В ту ночь, когда Мия спала рядом, доверчиво положив голову ему на плечо, Джин понял, что любит ее. Что хочет быть с ней. Засыпать и просыпаться вот так, сжимая ее в объятиях. Смотреть, как девушка медленно расцветает, превращаясь в женщину. Увидеть их общих детей и дать им имена. Состариться вместе.
Отец не зря назвал его упрямцем. Он хорошо знал своего внешне послушного отпрыска. И то особое, мягкое, но несгибаемое упорство, с которым Джин умел добиваться своего. Не настаивая прямо, не требуя, очень часто даже не ссорясь. Там, где император шел напролом, оставляя после себя руины и пепелища, его сын умудрялся добиться куда большего, не создавая лишних врагов и не раня чужой гордости.
– Он думает?! – заорал отец, брызгая слюной. – Да ты вообще думать не способен! Тупица, слизняк, похотливый идиот! Начни уже работать головой, а не тем, что болтается между ног…
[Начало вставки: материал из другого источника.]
theorem unmoved_execCowlUnitData (u : Fin 4) (data : List Byte) (s : State) {t_ : State} (e_ : execCowlUnitData u data s = .next t_) : t_.still = s.still := by
  unfold execCowlUnitData at e_; cases e_; refine still_served _ _ fun s => ?_; (try dsimp only); (repeat' split) <;> simp

theorem unmoved_execScanDue (n : Fin 64) (t : Nat) (s : State) {t_ : State} (e_ : execScanDue n t s = .next t_) : t_.still = s.still := by
  unfold execScanDue at e_; cases e_; simp

theorem unmoved_execConvertNow (p : Path) (n : Fin 64) (t : Nat) (s : State) {t_ : State} (e_ : execConvertNow p n t s = .next t_) : t_.still = s.still := by
  unfold execConvertNow at e_; cases e_; simp

theorem unmoved_execConversionStart (v : Fin 8) (s : State) {t_ : State} (e_ : execConversionStart v s = .next t_) : t_.still = s.still := by
  unfold execConversionStart at e_; cases e_; refine still_served _ _ fun s => ?_; (try dsimp only); (repeat' split) <;> simp

theorem unmoved_execLeadCheckEnd (v : Fin 8) (fail : Bool) (s : State) {t_ : State} (e_ : execLeadCheckEnd v fail s = .next t_) : t_.still = s.still := by
  unfold execLeadCheckEnd at e_; cases e_; refine still_served _ _ fun s => ?_; (try dsimp only); (repeat' split) <;> simp

theorem unmoved_execConversionEnd (v : Fin 8) (r : Reading) (t : Nat) (s : State) {t_ : State} (e_ : execConversionEnd v r t s = .next t_) : t_.still = s.still := by
  unfold execConversionEnd at e_; cases e_; simp

theorem unmoved_execBlankInputChange (i : Fin 2) (high : Bool) (t : Nat) (s : State) {t_ : State} (e_ : execBlankInputChange i high t s = .next t_) : t_.still = s.still := by
  unfold execBlankInputChange at e_; cases e_; simp

theorem unmoved_execBlankMaxDuration (src : Fin 38) (t : Nat) (s : State) {t_ : State} (e_ : execBlankMaxDuration src t s = .next t_) : t_.still = s.still := by
  unfold execBlankMaxDuration at e_; cases e_; simp

theorem unmoved_execFrontEndReady (_t : Nat) (s : State) {t_ : State} (e_ : execFrontEndReady _t s = .next t_) : t_.still = s.still := by
  unfold execFrontEndReady at e_; cases e_; simp

theorem unmoved_execTxsupReady (n : Fin 64) (_t : Nat) (s : State) {t_ : State} (e_ : execTxsupReady n _t s = .next t_) : t_.still = s.still := by
  unfold execTxsupReady at e_; cases e_; simp

theorem unmoved_execReferenceCheck (p : Path) (v : Fin 8) (t : Nat) (s : State) {t_ : State} (e_ : execReferenceCheck p v t s = .next t_) : t_.still = s.still := by
  unfold execReferenceCheck at e_; cases e_; simp

theorem unmoved_execReferenceCheckEnd (v : Fin 8) (ppm : Int) (_t : Nat) (s : State) {t_ : State} (e_ : execReferenceCheckEnd v ppm _t s = .next t_) : t_.still = s.still := by
  unfold execReferenceCheckEnd at e_; cases e_; simp

theorem unmoved_execCoreCountersClear (p : Path) (v : Fin 8) (s : State) {t_ : State} (e_ : execCoreCountersClear p v s = .next t_) : t_.still = s.still := by
  unfold execCoreCountersClear at e_; cases e_; simp

theorem unmoved_execTachPulse (d : Fin 16) (period : Option Nat) (s : State) {t_ : State} (e_ : execTachPulse d period s = .next t_) : t_.still = s.still := by
  unfold execTachPulse at e_; cases e_; refine still_served _ _ fun s => ?_; (try dsimp only); (repeat' split) <;> simp

theorem unmoved_execStartTimeout (d : Fin 16) (s : State) {t_ : State} (e_ : execStartTimeout d s = .next t_) : t_.still = s.still := by
  unfold execStartTimeout at e_; cases e_; simp

theorem unmoved_execRetryBackoffEnd (d : Fin 16) (s : State) {t_ : State} (e_ : execRetryBackoffEnd d s = .next t_) : t_.still = s.still := by
  unfold execRetryBackoffEnd at e_; cases e_; simp

theorem unmoved_execTachLoss (d : Fin 16) (s : State) {t_ : State} (e_ : execTachLoss d s = .next t_) : t_.still = s.still := by
  unfold execTachLoss at e_; cases e_; simp

theorem unmoved_execDriveFaultReset (p : Path) (d : Fin 16) (s : State) {t_ : State} (e_ : execDriveFaultReset p d s = .next t_) : t_.still = s.still := by
  unfold execDriveFaultReset at e_; cases e_; simp

theorem unmoved_execSensorSupplyOvercurrent (d : Fin 16) (mA : Nat) (s : State) {t_ : State} (e_ : execSensorSupplyOvercurrent d mA s = .next t_) : t_.still = s.still := by
  unfold execSensorSupplyOvercurrent at e_; cases e_; simp

theorem unmoved_execDriveStatisticsClear (p : Path) (d : Fin 16) (s : State) {t_ : State} (e_ : execDriveStatisticsClear p d s = .next t_) : t_.still = s.still := by
  unfold execDriveStatisticsClear at e_; cases e_; simp

theorem unmoved_execCurrentOutputLoopFault (k : Fin 8) (mA : Word) (s : State) {t_ : State} (e_ : execCurrentOutputLoopFault k mA s = .next t_) : t_.still = s.still := by
  unfold execCurrentOutputLoopFault at e_; cases e_; simp

theorem unmoved_execCurrentOutputStatisticsClear (p : Path) (k : Fin 8) (s : State) {t_ : State} (e_ : execCurrentOutputStatisticsClear p k s = .next t_) : t_.still = s.still := by
  unfold execCurrentOutputStatisticsClear at e_; cases e_; simp

theorem unmoved_execSetpointInputUpdate (i : Fin 2) (raw : Word) (s : State) {t_ : State} (e_ : execSetpointInputUpdate i raw s = .next t_) : t_.still = s.still := by
  unfold execSetpointInputUpdate at e_; cases e_; simp

theorem unmoved_execSetpointInputFault (i : Fin 2) (s : State) {t_ : State} (e_ : execSetpointInputFault i s = .next t_) : t_.still = s.still := by
  unfold execSetpointInputFault at e_; cases e_; simp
Джин молча, как всегда, пережидал крики и поток оскорблений. Фамильный темперамент Аль Самхан был известен ему не понаслышке. Дальние потомки бога огня не всегда умели сдержать ярость. В бою это делало их страшными противниками, но вот в быту…
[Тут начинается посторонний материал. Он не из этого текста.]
/-! ### Trap entry (R451, R456) -/

/-- A core as an exception enters it: EPC, ECAUSE, EVAL, STATUS and the vector, the tagged instruction marked (R451, R478). -/
def Core.trapTaken (k : Core) (epc : Word) (t : Trap) : Core :=
  { (k.enterTrap epc (BitVec.ofNat 32 t.code) t.val 0) with
    flight := if k.tagged then k.flight.map (fun r => { r with trapped := true }) else k.flight,
    sampleTag := false, loadDest := none }

/-- The events that a trap counts (R475). -/
def Trap.events (t : Trap) : List (Nat × Nat) :=
  [(0x0F, 1)] ++ (if t.code = 9 then [(0x0E, 1)] else []) ++ (if t.code = 10 then [(0x10, 1)] else [])

/-- A core that a trap in privileged mode has halted (R456). -/
def Core.trapHalted (k : Core) : Core := { k with held := true, running := none, waiting := none, frame := none }

/-- What follows a trap entry in privileged mode (R456): the hearth core's resets the module, a Stoker core halts. -/
def State.privilegedTrap (s : State) (c : Fin 4) (t : Trap) (pc : Word) : State :=
  if c = 0 then s.enterReset 1
  else ((s.setCore c Core.trapHalted).putN (Key.coreProgramState c.val) 5).log 0x0E02 c.val c.val t.code pc.toNat

/-- A trap in privileged mode: accounting, the core's entry, accounting, and what follows. -/
theorem raiseTrap_privileged (s : State) (c : Fin 4) (t : Trap) (d : Fin 16) (h : (s.cores[c]).privileged = true) :
    ∃ m n, Accounts s m ∧ Accounts (m.setCore c fun k => k.trapTaken (s.cores[c]).pc t) n
      ∧ s.raiseTrap c t d = n.privilegedTrap c t (s.cores[c]).pc := by
  have unsampled : s.sampleStack c = s := by
    unfold State.sampleStack
    dsimp only
    split
    · rfl
    · rw [if_pos (.inr h)]
  refine ⟨((s.passCycles c trapCycles).countEvent c 0x02 trapCycles).flushTagged c, _,
    ((Accounts.passCycles _ _ _).trans (Accounts.countEvent _ _ _ _)).trans (Accounts.flushTagged _ _), Accounts.countEvents _ c t.events, ?_⟩
  unfold State.raiseTrap State.privilegedTrap
  rw [unsampled]
  exact ite_congr rfl (fun _ => rfl) fun _ => if_pos (by rw [h]; rfl)

/-- What a trap in privileged mode leaves of a Stoker core (R456). -/
structure TrapHalts (s : State) (c : Fin 4) (t : Trap) (u : State) : Prop where
  state   : u.nat (Key.coreProgramState c.val) = 5
  held    : (u.cores[c]).held = true
  running : (u.cores[c]).running = none
  epc     : (u.cores[c]).epc = (s.cores[c]).pc
  ecause  : (u.cores[c]).ecause = BitVec.ofNat 32 t.code
  eval    : (u.cores[c]).eval = t.val
  memory  : u.still = s.still

theorem arch_log (s : State) (c : Fin 4) (code source w4 w5 w6 : Nat) : ((s.log code source w4 w5 w6).cores[c]).arch = (s.cores[c]).arch :=
  ((Moves.refl s []).log code source w4 w5 w6).cores c

theorem trapHalts_privilegedTrap {s m n : State} {c : Fin 4} {t : Trap} (hc : c ≠ 0) (before : Accounts s m)
    (after : Accounts (m.setCore c fun k => k.trapTaken (s.cores[c]).pc t) n) : TrapHalts s c t (n.privilegedTrap c t (s.cores[c]).pc) := by
  unfold State.privilegedTrap
  rw [if_neg hc]
  have taken : (n.cores[c]).arch = ((m.cores[c]).trapTaken (s.cores[c]).pc t).arch :=
    (after.cores c).trans (congrArg Core.arch (State.cores_setCore_same _ _ _))
  have halted : ((((n.setCore c Core.trapHalted).putN (Key.coreProgramState c.val) 5).log 0x0E02 c.val c.val t.code (s.cores[c]).pc.toNat).cores[c]).arch
      = (n.cores[c]).trapHalted.arch := (arch_log _ _ _ _ _ _ _).trans (congrArg Core.arch (State.cores_setCore_same _ _ _))
  constructor
  case state =>
    unfold State.nat
    rw [get_log _ _ _ _ _ _ _ (programState_not_event c)]
    exact State.nat_putN_same _ _ _
  case held => exact congrArg Core.held halted
  case running => exact congrArg Core.running halted
  case epc => exact (congrArg Core.epc halted).trans (congrArg Core.epc taken)
  case ecause => exact (congrArg Core.ecause halted).trans (congrArg Core.ecause taken)
  case eval => exact (congrArg Core.eval halted).trans (congrArg Core.eval taken)
  case memory =>
    have hn : n.still = s.still := by
      rw [after.still, still_setCore, show ((m.cores[c]).trapTaken (s.cores[c]).pc t).rams = (m.cores[c]).rams from rfl, rams_set_self]
      exact before.still
    rw [still_log, still_putN, still_setCore, show (n.cores[c]).trapHalted.rams = (n.cores[c]).rams from rfl, rams_set_self]
    exact hn

/-! ### A misaligned store (R447, R453) -/

/-- A store to a misaligned address raises STORE_ALIGN on a state that differs by accounting. -/
theorem store_misaligned (s : State) (c : Fin 4) (op w : Nat) (d a : Fin 16) (imm : BitVec 18) (ready : CoreReady s c)
    (off : ((s.cores[c]).reg a + imm.signExtend 32).toNat % w ≠ 0) :
    ∃ m, Accounts s m ∧ s.store c op w d a imm = m.raiseTrap c ⟨6, (s.cores[c]).reg a + imm.signExtend 32⟩ 0 := by
  unfold State.store
  obtain ⟨m, fetch, loadUse, _, _, acc, run⟩ := insn_ready s c (wordK op d a imm) [a, d] 0 _ ready
  rw [run]
  have address : m.addrOf c a imm = ((s.cores[c]).reg a + imm.signExtend 32).toNat := congrArg (fun x => (x + imm.signExtend 32).toNat) (acc.reg c a)
  have traps : m.storeTrap c (m.addrOf c a imm) w = some ⟨6, (s.cores[c]).reg a + imm.signExtend 32⟩ := by
    rw [address]
    unfold State.storeTrap
    rw [if_pos off, trapStoreAlign, BitVec.ofNat_toNat, BitVec.setWidth_eq]
  dsimp only
  rw [traps]
  exact ⟨_, acc.trans (Accounts.stallTagged m c _), rfl⟩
И Джин был бы таким же, если бы не проклятие и годы в монастыре.
И все же слышать оскорбления и упреки в сыновней непочтительности было больно.
Надо дать отцу выкричаться. Людям всегда надо давать возможность выкричаться. Пусть спустит пар, а потом Джин поговорит с ним спокойно и трезво.
Это всегда работает.
Порой Джину казалось, что у каждого человека есть свой неукрощенный демон. Просто не такой опасный и сильный, как достался ему, а потому мало кто пытается познать своего зверя.
– Чурбан отмороженный! – как-то бросил ему в гневе Тхан.
– Будет лучше, если я тоже начну тебя оскорблять? – спросил Джин, улыбаясь хорошо знакомой всему двору мягкой улыбкой. Она всегда появлялась на лице первенца императора во время спора.
Брат смутился и не нашел что ответить.
Нет, Джин вовсе не был бесчувственным. Пожалуй, он знал о своих эмоциях куда больше, чем большинство знакомых ему людей. Знал, когда и сколько давать им воли. И потому никогда не подчинялся им полностью.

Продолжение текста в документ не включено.